**Stored data**

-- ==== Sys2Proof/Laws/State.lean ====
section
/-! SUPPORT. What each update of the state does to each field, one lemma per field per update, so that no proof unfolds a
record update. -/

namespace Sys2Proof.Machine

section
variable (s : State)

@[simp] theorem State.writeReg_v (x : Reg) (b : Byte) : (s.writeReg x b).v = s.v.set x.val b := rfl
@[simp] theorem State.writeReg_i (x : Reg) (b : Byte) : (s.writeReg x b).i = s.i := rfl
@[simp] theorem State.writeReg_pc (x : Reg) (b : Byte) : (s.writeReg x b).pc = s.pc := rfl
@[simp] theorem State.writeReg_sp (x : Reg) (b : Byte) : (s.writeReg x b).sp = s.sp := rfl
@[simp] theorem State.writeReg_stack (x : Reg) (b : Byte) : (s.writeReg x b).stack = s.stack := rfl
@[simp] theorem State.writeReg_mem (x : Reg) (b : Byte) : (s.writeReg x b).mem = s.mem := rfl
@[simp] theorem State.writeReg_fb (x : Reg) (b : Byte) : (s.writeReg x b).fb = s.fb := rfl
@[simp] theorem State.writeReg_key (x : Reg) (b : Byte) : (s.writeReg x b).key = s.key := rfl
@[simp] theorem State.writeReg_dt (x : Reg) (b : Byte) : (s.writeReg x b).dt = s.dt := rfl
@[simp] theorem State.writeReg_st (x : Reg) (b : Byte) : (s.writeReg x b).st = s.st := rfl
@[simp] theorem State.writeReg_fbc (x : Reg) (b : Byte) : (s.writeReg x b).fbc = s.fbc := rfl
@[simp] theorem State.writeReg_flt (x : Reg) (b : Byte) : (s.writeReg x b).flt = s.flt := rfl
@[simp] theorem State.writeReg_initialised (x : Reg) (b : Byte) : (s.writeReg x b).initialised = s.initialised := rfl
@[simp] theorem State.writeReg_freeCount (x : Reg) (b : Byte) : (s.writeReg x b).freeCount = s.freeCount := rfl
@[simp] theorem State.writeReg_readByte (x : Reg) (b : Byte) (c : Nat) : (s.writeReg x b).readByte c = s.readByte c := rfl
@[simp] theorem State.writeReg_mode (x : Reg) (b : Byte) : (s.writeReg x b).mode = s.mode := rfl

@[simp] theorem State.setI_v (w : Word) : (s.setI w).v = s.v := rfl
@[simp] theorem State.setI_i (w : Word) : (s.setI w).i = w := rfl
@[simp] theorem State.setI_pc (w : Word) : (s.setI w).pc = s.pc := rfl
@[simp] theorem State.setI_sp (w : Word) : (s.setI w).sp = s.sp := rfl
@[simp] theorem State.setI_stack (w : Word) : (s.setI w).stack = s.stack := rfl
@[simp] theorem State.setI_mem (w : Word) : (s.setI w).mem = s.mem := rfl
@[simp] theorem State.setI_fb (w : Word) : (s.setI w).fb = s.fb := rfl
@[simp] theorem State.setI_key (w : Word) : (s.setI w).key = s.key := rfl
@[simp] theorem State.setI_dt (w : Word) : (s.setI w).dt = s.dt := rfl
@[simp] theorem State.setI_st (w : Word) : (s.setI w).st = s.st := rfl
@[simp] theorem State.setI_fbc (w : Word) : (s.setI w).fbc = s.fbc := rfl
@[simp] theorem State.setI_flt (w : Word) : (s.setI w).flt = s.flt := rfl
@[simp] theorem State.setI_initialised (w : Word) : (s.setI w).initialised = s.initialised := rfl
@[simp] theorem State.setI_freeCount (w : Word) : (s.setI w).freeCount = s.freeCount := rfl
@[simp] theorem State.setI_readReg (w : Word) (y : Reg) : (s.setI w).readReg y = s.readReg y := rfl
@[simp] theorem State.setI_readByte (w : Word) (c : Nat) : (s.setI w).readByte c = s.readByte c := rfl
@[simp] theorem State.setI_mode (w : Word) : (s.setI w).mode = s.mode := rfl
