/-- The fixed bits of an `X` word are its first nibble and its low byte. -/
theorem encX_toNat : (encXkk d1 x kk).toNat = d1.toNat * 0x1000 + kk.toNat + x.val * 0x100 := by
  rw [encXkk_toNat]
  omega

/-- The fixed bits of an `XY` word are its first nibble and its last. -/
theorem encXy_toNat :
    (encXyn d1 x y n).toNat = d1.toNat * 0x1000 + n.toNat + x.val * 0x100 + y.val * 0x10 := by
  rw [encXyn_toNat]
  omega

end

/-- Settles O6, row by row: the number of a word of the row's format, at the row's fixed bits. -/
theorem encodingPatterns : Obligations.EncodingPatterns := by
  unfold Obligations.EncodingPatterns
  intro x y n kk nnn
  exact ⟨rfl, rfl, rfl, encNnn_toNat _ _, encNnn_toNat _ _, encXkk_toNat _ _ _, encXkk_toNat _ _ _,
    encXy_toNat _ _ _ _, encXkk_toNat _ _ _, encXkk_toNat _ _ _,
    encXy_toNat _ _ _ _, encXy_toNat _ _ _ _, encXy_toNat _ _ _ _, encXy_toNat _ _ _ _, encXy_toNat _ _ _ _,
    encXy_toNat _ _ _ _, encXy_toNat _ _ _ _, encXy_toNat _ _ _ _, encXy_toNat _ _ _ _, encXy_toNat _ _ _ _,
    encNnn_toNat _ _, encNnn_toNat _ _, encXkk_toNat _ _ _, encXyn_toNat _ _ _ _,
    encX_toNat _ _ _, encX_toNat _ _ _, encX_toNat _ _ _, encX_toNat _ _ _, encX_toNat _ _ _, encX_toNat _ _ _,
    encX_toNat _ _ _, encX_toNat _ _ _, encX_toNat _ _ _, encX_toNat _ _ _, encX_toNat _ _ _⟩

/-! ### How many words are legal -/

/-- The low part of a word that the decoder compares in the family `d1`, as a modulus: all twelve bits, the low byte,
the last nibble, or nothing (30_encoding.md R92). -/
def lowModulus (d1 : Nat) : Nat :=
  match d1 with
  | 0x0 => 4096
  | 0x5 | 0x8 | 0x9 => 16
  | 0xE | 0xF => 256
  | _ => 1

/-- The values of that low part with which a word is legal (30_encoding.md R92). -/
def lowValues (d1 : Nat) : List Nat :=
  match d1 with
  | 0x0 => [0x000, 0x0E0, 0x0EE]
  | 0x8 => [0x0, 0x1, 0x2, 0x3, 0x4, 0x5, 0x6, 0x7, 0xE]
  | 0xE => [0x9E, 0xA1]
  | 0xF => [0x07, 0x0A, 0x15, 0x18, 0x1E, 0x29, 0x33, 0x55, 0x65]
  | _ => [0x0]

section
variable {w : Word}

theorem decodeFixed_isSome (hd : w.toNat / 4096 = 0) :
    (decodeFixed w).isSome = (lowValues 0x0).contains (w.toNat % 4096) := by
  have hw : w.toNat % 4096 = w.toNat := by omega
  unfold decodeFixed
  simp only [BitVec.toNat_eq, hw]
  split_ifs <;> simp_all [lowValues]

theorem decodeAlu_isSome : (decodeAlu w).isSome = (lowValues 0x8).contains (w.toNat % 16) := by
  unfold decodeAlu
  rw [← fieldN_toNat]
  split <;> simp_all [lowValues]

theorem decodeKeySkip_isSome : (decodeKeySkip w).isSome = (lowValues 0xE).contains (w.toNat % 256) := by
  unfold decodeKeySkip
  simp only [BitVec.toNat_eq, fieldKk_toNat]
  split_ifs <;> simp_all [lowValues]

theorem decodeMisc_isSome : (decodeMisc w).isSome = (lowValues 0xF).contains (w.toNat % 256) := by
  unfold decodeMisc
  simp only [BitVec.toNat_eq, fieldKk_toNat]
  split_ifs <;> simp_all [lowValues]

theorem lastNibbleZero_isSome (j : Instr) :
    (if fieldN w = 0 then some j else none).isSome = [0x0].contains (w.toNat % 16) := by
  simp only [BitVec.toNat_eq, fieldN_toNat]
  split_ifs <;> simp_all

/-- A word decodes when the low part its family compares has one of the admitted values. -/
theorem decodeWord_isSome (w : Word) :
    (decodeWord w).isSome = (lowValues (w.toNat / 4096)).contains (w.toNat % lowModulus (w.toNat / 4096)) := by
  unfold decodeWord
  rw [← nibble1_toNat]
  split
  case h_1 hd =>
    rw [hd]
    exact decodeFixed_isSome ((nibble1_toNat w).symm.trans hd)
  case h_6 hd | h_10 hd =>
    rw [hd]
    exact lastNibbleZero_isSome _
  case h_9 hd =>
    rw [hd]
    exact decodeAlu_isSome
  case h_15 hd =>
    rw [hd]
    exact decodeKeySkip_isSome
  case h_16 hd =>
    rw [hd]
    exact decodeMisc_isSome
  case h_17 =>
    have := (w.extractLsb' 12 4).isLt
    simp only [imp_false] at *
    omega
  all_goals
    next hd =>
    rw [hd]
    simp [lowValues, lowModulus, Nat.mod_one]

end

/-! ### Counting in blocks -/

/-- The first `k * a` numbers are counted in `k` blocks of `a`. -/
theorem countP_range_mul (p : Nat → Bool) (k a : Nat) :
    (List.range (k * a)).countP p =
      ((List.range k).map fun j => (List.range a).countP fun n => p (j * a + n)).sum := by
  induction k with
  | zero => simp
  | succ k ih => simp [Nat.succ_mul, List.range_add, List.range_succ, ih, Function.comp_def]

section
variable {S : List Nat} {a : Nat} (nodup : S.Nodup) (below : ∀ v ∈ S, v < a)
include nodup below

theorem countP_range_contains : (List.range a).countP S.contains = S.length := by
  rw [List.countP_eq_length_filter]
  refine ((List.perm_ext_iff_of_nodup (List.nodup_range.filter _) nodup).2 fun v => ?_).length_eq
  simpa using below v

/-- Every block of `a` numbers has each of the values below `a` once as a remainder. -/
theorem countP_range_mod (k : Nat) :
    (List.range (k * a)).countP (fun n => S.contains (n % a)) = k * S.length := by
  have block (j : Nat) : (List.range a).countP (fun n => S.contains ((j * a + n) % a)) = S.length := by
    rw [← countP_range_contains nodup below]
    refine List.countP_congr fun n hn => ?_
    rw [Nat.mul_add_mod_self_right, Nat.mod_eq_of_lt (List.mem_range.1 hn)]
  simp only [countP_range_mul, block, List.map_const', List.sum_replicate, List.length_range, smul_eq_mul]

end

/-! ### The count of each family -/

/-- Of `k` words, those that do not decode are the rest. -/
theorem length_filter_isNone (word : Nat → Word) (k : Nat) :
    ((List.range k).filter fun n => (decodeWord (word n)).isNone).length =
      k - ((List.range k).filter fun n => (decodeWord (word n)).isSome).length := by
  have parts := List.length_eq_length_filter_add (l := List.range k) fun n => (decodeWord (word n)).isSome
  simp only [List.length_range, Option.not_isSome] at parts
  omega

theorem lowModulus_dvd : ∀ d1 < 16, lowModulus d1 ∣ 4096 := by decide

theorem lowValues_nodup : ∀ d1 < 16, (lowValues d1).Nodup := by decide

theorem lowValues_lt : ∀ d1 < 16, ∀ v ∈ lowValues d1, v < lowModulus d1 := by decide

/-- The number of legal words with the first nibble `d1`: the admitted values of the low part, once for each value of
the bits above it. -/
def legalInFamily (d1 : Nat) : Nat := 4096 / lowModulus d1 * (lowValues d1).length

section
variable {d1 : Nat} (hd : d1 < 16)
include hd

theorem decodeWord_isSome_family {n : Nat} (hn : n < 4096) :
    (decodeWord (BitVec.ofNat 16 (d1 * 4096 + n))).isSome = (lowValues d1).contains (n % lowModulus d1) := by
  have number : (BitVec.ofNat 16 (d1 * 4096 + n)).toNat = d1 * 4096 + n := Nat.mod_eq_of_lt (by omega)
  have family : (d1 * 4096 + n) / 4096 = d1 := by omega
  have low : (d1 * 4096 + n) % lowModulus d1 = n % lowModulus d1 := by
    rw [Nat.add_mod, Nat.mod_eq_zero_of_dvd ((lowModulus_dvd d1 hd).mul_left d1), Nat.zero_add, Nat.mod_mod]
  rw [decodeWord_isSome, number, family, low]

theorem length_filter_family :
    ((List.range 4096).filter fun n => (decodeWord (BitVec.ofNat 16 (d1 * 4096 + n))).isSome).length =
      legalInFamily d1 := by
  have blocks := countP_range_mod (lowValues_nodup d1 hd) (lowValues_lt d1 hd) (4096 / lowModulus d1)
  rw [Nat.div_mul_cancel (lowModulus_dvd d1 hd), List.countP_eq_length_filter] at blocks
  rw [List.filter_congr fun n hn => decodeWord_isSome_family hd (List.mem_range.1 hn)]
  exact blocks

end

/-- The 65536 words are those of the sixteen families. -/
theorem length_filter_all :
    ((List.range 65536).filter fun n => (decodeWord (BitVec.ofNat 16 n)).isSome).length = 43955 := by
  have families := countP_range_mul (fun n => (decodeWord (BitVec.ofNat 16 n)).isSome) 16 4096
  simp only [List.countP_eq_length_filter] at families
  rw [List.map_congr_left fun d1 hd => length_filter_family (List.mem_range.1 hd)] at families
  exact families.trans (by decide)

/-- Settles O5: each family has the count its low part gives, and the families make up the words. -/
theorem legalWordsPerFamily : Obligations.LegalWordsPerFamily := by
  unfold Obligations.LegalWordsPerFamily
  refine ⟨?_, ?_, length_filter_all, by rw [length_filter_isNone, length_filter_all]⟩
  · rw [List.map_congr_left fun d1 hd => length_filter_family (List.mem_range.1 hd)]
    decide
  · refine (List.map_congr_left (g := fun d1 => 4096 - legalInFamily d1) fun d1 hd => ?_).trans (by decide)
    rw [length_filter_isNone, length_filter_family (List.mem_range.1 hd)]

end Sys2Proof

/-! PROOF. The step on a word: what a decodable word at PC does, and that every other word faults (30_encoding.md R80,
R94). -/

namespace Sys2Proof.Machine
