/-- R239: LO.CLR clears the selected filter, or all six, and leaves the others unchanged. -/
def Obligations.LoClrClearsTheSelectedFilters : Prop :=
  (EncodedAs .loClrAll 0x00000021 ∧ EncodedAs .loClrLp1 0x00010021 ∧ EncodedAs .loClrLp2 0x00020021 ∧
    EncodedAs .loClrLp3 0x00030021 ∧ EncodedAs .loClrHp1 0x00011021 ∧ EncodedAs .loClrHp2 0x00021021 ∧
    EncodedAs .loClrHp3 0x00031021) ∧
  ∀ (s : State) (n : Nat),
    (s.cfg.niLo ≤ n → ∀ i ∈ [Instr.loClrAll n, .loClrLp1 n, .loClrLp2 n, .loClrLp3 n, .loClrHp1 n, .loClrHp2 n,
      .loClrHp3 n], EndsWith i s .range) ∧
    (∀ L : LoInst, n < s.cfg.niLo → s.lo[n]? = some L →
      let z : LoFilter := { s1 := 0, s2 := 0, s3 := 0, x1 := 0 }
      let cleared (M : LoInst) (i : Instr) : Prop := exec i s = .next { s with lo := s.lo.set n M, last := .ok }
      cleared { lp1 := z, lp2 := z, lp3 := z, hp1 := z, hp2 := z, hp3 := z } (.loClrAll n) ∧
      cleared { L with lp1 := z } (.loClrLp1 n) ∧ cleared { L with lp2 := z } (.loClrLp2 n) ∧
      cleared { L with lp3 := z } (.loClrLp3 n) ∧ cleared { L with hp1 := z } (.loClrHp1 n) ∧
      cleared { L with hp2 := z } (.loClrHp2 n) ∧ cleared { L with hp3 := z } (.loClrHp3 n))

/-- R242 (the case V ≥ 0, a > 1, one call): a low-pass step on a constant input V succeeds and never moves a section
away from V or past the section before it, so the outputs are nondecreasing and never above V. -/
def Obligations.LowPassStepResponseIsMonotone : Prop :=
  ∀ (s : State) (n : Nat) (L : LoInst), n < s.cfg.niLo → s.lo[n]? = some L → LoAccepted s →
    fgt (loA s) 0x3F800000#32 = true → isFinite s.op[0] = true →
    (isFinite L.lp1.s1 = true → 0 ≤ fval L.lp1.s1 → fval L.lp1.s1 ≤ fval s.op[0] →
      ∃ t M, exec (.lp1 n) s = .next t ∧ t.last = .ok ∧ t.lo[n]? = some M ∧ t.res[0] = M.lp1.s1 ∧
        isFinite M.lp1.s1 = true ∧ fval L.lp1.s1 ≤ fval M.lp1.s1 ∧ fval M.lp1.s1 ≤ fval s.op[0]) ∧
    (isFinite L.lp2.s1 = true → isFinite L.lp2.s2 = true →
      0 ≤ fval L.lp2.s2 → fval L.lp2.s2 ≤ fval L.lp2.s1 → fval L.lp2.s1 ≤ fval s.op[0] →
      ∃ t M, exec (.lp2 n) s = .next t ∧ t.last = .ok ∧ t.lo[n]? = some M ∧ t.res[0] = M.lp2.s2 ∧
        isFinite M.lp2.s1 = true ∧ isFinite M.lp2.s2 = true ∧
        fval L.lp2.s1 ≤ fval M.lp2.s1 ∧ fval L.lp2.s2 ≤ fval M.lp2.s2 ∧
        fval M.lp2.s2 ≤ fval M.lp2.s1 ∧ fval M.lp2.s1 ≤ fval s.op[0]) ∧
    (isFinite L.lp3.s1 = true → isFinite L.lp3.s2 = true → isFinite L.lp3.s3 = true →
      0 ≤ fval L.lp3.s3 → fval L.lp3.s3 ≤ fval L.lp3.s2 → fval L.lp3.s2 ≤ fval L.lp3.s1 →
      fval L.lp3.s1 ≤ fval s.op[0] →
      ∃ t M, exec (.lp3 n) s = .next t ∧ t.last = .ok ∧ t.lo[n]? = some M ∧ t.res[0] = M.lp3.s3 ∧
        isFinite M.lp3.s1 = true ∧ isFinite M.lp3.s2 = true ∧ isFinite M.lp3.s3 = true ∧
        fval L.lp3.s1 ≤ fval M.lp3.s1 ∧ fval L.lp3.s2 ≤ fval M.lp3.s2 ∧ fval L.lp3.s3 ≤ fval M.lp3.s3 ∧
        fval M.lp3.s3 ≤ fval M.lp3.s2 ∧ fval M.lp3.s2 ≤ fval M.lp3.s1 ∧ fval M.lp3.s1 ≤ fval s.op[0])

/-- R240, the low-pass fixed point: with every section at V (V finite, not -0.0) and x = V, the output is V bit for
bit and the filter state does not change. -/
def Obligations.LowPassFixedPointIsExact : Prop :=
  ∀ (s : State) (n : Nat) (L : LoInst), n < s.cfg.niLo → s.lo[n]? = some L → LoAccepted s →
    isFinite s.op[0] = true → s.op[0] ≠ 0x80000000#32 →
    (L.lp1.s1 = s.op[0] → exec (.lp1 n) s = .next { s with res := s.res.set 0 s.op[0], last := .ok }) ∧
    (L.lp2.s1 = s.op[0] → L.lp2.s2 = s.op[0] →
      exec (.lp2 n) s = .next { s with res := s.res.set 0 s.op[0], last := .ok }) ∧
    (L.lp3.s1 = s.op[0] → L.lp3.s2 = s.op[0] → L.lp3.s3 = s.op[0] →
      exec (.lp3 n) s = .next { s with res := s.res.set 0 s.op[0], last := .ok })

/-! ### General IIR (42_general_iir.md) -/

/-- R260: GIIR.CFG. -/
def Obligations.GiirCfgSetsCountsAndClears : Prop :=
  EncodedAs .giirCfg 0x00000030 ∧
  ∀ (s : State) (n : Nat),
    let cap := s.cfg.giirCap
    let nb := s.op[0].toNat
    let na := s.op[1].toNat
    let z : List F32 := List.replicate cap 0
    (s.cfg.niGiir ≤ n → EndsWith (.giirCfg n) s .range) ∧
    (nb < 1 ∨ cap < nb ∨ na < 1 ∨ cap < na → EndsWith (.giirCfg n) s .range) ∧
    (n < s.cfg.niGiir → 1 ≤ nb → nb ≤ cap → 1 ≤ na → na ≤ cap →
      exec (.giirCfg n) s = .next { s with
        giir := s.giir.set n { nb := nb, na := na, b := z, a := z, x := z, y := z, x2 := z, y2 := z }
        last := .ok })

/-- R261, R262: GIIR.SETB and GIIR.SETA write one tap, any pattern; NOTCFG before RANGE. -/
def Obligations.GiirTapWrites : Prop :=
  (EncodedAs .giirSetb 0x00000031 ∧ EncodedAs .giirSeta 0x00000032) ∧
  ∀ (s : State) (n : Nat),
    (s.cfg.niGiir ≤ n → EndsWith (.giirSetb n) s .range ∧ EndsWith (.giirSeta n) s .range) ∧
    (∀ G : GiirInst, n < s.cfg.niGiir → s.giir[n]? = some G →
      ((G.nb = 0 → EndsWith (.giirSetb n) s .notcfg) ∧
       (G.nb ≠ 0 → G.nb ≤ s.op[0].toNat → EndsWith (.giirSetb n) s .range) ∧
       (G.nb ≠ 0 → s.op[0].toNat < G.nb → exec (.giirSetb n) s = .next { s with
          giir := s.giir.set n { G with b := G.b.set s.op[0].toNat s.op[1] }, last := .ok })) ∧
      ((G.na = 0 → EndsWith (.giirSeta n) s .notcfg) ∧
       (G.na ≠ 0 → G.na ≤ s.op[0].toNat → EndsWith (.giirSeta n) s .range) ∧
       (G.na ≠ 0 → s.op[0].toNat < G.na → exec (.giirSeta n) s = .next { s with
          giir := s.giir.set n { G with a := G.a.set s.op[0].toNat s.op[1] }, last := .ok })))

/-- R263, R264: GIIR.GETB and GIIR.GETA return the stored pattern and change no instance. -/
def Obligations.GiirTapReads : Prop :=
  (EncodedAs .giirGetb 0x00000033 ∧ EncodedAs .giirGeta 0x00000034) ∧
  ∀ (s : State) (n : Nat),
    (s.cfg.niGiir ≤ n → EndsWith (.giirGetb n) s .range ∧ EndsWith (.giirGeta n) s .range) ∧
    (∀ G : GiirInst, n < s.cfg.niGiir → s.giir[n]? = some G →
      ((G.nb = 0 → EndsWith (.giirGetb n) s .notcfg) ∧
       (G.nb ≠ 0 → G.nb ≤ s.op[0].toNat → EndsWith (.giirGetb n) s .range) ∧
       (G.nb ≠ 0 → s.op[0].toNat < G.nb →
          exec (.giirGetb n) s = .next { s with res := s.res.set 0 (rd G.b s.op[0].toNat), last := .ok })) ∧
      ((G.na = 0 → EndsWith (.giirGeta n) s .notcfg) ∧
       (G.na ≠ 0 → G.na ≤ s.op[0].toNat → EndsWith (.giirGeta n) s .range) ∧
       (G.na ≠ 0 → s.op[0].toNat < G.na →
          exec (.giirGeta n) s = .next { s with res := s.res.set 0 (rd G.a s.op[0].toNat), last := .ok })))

**Problem to work on**
Every line containing the string "below" is required; copy each such line from the data.

**Answer to this task**
variable {S : List Nat} {a : Nat} (nodup : S.Nodup) (below : ∀ v ∈ S, v < a)
include nodup below
  simpa using below v
/-- Every block of `a` numbers has each of the values below `a` once as a remainder. -/
    rw [← countP_range_contains nodup below]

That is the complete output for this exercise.